EXERCISE – Please print the entries below exactly, from the line with "row (R187). -/" through the line with "else if r.k", including both of those lines and leaving out all others.

EXERCISE MATERIALS –

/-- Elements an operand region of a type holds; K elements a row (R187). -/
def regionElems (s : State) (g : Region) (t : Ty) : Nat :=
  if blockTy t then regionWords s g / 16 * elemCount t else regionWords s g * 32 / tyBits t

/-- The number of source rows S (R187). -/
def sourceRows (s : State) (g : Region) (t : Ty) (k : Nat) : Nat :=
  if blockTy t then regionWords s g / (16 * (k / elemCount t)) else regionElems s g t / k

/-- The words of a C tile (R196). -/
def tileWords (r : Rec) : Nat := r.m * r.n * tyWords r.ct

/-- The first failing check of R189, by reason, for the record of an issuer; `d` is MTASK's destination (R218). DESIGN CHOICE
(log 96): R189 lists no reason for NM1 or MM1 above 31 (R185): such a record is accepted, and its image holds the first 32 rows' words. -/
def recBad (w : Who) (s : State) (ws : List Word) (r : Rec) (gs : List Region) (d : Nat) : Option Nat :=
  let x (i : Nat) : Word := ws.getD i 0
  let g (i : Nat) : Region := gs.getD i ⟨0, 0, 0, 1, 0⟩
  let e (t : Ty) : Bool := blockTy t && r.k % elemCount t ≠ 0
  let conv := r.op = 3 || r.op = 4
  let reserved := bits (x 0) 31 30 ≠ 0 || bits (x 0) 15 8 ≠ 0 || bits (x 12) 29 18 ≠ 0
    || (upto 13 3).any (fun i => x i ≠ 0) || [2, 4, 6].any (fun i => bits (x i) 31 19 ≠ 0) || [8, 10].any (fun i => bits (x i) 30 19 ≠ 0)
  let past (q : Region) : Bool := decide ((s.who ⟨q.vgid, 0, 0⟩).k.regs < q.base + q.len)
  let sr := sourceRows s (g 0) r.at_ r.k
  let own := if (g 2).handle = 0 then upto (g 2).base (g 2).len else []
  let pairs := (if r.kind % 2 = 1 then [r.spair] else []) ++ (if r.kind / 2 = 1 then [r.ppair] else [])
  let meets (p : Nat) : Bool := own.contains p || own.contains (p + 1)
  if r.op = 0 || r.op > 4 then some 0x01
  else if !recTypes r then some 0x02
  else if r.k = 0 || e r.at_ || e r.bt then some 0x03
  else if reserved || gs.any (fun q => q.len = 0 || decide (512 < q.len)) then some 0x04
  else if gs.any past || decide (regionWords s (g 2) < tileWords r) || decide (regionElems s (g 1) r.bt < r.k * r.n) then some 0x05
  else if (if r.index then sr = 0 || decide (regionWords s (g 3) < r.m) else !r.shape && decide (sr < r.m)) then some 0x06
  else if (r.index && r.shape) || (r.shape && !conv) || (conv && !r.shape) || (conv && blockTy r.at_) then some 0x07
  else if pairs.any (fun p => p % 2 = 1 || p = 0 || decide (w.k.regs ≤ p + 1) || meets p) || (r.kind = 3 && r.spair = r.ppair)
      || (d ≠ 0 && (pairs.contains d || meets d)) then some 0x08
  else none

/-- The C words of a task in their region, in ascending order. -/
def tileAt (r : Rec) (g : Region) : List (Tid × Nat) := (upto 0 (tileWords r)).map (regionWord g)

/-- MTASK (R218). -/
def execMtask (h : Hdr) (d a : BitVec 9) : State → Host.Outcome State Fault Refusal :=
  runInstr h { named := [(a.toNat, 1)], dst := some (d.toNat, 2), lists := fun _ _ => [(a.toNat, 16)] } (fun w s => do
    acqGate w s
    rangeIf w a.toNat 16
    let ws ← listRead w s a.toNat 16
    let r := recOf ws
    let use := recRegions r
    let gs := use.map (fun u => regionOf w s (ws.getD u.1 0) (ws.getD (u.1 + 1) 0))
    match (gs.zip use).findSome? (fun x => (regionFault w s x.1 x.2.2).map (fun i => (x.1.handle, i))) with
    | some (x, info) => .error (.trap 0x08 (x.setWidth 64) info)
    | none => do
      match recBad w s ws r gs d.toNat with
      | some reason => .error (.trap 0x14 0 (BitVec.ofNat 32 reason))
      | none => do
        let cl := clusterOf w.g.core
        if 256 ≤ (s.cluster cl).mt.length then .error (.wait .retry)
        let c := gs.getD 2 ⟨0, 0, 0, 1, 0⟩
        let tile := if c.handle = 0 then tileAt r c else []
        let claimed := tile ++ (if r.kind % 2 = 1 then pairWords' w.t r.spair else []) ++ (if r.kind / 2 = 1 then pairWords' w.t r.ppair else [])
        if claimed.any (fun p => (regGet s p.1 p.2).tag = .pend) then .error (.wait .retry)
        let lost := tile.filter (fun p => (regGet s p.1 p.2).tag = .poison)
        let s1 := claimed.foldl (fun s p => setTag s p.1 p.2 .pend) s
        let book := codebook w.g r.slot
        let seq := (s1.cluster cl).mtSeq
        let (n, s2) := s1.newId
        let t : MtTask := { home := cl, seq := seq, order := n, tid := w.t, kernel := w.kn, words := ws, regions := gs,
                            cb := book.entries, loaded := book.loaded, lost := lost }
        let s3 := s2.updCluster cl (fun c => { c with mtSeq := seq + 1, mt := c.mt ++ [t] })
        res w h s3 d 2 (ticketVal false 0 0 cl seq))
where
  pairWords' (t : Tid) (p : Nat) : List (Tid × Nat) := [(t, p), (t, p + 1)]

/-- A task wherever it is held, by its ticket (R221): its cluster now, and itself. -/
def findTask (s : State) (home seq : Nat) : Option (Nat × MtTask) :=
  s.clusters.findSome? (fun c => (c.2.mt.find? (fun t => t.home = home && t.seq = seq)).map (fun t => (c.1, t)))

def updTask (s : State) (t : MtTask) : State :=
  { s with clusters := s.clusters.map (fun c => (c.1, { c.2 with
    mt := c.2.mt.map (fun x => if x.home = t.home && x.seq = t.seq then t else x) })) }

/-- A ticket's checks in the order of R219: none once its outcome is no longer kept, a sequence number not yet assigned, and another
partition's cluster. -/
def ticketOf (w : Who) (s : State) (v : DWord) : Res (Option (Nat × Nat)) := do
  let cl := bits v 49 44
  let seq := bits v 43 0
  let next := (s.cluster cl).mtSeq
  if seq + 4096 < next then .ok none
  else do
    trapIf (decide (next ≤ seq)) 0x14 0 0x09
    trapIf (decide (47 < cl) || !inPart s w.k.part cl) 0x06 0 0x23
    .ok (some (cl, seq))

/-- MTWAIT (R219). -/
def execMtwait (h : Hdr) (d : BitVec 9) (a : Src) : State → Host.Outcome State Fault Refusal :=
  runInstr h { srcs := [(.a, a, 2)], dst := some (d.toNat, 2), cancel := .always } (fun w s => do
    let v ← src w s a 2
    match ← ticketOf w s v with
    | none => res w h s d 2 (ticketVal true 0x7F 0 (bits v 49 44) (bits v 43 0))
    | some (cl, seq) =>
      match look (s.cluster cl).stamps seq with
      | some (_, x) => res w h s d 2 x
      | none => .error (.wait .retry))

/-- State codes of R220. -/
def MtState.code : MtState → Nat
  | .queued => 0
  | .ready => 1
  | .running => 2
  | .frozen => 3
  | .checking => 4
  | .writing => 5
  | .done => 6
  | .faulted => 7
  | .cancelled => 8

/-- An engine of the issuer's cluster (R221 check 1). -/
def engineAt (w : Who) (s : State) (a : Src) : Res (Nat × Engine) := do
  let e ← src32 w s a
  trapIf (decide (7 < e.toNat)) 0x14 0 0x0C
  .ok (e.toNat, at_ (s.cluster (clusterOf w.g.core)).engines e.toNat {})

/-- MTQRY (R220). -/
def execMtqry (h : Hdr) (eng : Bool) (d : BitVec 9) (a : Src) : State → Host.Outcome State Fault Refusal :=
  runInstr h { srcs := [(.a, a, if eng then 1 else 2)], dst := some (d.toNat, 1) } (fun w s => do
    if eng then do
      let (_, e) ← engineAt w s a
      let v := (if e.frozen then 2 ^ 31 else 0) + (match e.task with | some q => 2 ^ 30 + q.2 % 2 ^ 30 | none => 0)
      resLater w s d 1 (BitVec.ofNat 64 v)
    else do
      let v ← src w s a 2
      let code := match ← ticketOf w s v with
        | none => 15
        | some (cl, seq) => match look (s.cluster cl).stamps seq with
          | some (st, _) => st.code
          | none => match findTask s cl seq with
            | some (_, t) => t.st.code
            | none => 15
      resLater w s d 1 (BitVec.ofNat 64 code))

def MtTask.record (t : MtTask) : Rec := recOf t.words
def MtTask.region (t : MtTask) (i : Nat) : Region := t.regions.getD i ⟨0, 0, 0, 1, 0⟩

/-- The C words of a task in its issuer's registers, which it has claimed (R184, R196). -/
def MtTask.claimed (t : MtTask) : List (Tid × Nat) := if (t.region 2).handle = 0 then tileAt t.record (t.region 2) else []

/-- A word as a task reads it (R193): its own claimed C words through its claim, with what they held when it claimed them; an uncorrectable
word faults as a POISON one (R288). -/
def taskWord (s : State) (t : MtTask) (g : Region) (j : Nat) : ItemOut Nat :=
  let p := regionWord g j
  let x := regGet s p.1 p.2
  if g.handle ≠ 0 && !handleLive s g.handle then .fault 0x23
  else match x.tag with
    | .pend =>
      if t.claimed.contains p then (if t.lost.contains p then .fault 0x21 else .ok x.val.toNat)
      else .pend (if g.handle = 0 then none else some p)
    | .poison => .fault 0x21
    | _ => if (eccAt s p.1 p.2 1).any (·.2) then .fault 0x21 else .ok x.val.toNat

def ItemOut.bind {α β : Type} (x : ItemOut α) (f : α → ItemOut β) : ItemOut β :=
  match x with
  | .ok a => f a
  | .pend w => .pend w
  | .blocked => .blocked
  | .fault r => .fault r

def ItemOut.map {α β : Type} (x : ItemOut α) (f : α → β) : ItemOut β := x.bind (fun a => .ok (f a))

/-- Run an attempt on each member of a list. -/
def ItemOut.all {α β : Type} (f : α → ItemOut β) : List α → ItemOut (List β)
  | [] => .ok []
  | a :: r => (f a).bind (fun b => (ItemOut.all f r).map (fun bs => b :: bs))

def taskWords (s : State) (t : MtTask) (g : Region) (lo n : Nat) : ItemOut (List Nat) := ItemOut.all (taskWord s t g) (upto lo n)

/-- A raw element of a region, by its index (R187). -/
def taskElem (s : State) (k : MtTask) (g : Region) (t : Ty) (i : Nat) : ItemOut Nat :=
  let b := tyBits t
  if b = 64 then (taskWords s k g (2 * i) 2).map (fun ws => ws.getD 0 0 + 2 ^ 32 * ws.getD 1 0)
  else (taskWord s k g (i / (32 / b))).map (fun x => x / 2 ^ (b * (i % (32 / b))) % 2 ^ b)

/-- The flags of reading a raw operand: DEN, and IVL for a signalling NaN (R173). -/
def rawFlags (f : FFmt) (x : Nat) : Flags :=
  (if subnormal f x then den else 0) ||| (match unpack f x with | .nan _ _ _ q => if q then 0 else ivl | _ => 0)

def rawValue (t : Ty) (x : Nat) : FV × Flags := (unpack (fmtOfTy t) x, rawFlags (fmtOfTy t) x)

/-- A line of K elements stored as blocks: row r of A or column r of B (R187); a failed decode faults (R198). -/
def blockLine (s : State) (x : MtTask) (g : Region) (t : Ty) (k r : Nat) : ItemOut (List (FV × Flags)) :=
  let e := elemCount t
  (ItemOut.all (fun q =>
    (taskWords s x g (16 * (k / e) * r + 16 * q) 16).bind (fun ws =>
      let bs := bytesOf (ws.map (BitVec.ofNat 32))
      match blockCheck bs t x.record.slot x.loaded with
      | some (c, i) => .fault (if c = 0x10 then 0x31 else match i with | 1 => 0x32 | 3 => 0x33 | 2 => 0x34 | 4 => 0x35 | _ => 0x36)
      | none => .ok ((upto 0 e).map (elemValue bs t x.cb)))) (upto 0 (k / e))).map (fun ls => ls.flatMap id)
==
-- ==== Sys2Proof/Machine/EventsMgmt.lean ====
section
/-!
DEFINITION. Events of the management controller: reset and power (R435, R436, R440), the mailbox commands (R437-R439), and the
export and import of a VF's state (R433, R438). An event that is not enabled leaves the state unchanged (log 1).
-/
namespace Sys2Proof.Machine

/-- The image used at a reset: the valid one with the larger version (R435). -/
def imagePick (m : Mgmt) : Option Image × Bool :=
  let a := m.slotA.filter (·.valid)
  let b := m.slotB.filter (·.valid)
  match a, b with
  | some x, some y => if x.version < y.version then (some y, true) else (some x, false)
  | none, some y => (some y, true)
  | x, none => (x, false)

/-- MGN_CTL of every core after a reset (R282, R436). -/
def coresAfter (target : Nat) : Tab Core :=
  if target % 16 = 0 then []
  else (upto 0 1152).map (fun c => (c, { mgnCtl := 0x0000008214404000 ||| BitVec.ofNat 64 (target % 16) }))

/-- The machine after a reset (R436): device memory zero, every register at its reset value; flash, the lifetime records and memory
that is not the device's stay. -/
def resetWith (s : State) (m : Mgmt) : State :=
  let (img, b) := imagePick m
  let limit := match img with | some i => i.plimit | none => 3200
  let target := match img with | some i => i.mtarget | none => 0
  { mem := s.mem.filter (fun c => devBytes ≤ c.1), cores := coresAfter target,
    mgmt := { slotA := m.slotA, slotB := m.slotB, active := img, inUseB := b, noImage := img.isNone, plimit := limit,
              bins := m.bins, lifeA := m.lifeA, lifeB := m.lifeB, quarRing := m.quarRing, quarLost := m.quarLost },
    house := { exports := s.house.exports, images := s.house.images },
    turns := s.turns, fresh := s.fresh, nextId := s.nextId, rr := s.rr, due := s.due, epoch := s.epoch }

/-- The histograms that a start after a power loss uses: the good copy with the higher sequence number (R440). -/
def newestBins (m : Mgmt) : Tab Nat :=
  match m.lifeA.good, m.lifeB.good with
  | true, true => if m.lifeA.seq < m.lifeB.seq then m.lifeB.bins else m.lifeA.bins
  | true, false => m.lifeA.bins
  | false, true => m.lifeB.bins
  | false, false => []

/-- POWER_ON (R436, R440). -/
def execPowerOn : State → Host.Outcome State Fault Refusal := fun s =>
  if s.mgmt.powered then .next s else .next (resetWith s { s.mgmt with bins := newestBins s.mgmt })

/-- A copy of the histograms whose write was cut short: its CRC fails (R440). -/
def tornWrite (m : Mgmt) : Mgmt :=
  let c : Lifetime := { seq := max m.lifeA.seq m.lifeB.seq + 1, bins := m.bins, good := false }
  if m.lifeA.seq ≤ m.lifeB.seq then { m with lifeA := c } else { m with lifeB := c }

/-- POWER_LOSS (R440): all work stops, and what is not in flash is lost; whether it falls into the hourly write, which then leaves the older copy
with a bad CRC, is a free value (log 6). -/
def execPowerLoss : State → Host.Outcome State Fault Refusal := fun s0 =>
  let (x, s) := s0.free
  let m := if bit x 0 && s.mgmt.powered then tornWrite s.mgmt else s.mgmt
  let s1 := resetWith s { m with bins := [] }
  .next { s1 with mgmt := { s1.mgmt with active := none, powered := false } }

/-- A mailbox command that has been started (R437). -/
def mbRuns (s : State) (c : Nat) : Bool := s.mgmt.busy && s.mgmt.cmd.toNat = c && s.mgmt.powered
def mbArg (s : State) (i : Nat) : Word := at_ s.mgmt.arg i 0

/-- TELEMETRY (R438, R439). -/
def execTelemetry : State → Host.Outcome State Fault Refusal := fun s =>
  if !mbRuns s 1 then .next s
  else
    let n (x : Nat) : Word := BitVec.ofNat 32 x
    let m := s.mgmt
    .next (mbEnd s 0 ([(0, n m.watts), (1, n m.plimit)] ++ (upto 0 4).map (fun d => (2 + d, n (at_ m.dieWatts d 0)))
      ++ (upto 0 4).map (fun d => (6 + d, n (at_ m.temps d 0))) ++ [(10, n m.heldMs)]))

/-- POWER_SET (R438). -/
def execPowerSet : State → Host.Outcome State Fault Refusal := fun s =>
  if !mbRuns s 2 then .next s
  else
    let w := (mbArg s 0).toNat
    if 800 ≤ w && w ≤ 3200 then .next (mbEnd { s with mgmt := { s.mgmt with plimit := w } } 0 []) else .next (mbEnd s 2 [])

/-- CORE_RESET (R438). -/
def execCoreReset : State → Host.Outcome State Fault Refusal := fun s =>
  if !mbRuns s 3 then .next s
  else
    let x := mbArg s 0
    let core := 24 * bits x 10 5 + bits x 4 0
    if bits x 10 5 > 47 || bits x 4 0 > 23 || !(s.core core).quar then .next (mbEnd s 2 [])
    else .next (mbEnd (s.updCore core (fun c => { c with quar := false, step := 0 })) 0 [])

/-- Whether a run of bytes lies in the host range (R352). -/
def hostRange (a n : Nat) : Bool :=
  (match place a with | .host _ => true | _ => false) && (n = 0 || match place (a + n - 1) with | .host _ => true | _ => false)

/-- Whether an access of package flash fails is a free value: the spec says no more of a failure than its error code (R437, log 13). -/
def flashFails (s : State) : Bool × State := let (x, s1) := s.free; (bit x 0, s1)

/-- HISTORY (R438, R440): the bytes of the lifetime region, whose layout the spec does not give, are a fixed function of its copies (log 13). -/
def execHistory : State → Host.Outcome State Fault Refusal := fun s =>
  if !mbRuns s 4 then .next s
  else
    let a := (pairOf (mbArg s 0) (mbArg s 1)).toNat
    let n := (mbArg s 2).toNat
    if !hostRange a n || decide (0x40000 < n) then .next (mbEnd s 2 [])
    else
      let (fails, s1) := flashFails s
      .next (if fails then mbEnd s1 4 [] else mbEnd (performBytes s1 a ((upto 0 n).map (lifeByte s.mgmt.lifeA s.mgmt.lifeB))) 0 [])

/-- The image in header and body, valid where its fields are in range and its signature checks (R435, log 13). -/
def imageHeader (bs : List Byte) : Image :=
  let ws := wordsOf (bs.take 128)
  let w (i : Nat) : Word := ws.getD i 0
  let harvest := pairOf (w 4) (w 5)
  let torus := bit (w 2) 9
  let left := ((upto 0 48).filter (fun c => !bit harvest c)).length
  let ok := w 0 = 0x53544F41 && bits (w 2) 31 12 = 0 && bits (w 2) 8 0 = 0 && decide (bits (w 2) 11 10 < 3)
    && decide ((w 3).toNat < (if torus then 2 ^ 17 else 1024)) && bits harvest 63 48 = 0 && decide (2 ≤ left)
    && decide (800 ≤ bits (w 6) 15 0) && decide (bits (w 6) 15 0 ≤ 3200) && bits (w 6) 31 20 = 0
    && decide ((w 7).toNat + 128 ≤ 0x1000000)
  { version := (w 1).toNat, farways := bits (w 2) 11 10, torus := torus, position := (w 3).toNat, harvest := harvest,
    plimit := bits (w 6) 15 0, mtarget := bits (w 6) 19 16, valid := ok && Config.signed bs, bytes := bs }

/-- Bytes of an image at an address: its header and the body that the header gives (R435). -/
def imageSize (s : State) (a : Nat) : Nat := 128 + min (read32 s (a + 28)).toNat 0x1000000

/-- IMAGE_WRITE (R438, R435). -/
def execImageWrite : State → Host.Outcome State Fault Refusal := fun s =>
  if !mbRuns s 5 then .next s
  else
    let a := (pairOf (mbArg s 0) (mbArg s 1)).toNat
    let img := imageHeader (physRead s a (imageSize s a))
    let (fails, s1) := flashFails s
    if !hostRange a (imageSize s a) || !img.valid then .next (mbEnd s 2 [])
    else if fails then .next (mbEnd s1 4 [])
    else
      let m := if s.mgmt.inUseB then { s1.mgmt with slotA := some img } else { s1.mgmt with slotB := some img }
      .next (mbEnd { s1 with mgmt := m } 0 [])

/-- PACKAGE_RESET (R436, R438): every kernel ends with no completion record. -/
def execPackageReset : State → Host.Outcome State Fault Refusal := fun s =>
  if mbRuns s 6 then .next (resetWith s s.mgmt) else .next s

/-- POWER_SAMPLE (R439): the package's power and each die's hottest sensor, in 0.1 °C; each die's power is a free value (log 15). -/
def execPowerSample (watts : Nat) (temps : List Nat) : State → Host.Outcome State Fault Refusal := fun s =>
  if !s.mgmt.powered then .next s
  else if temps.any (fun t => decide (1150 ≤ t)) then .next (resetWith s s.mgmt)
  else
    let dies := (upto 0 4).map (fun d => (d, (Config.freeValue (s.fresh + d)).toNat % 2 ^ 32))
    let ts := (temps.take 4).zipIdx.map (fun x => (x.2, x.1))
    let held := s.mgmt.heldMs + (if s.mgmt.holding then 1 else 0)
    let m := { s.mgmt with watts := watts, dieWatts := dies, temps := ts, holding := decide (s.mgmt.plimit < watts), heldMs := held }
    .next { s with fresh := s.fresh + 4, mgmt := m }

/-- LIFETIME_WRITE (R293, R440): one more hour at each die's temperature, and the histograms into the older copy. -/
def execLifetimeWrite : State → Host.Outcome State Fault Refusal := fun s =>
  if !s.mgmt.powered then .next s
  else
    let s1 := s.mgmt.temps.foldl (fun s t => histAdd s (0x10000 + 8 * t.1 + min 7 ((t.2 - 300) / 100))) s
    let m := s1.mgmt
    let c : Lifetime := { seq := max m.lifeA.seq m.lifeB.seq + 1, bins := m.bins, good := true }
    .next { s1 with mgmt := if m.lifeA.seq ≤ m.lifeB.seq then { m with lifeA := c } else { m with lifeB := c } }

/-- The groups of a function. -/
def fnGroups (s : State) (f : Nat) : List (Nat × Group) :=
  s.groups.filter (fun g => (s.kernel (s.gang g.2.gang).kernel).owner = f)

RESULT OF THIS TASK –
/-- Elements an operand region of a type holds; K elements a row (R187). -/
def regionElems (s : State) (g : Region) (t : Ty) : Nat :=
  if blockTy t then regionWords s g / 16 * elemCount t else regionWords s g * 32 / tyBits t

/-- The number of source rows S (R187). -/
def sourceRows (s : State) (g : Region) (t : Ty) (k : Nat) : Nat :=
  if blockTy t then regionWords s g / (16 * (k / elemCount t)) else regionElems s g t / k

/-- The words of a C tile (R196). -/
def tileWords (r : Rec) : Nat := r.m * r.n * tyWords r.ct

/-- The first failing check of R189, by reason, for the record of an issuer; `d` is MTASK's destination (R218). DESIGN CHOICE
(log 96): R189 lists no reason for NM1 or MM1 above 31 (R185): such a record is accepted, and its image holds the first 32 rows' words. -/
def recBad (w : Who) (s : State) (ws : List Word) (r : Rec) (gs : List Region) (d : Nat) : Option Nat :=
  let x (i : Nat) : Word := ws.getD i 0
  let g (i : Nat) : Region := gs.getD i ⟨0, 0, 0, 1, 0⟩
  let e (t : Ty) : Bool := blockTy t && r.k % elemCount t ≠ 0
  let conv := r.op = 3 || r.op = 4
  let reserved := bits (x 0) 31 30 ≠ 0 || bits (x 0) 15 8 ≠ 0 || bits (x 12) 29 18 ≠ 0
    || (upto 13 3).any (fun i => x i ≠ 0) || [2, 4, 6].any (fun i => bits (x i) 31 19 ≠ 0) || [8, 10].any (fun i => bits (x i) 30 19 ≠ 0)
  let past (q : Region) : Bool := decide ((s.who ⟨q.vgid, 0, 0⟩).k.regs < q.base + q.len)
  let sr := sourceRows s (g 0) r.at_ r.k
  let own := if (g 2).handle = 0 then upto (g 2).base (g 2).len else []
  let pairs := (if r.kind % 2 = 1 then [r.spair] else []) ++ (if r.kind / 2 = 1 then [r.ppair] else [])
  let meets (p : Nat) : Bool := own.contains p || own.contains (p + 1)
  if r.op = 0 || r.op > 4 then some 0x01
  else if !recTypes r then some 0x02
  else if r.k = 0 || e r.at_ || e r.bt then some 0x03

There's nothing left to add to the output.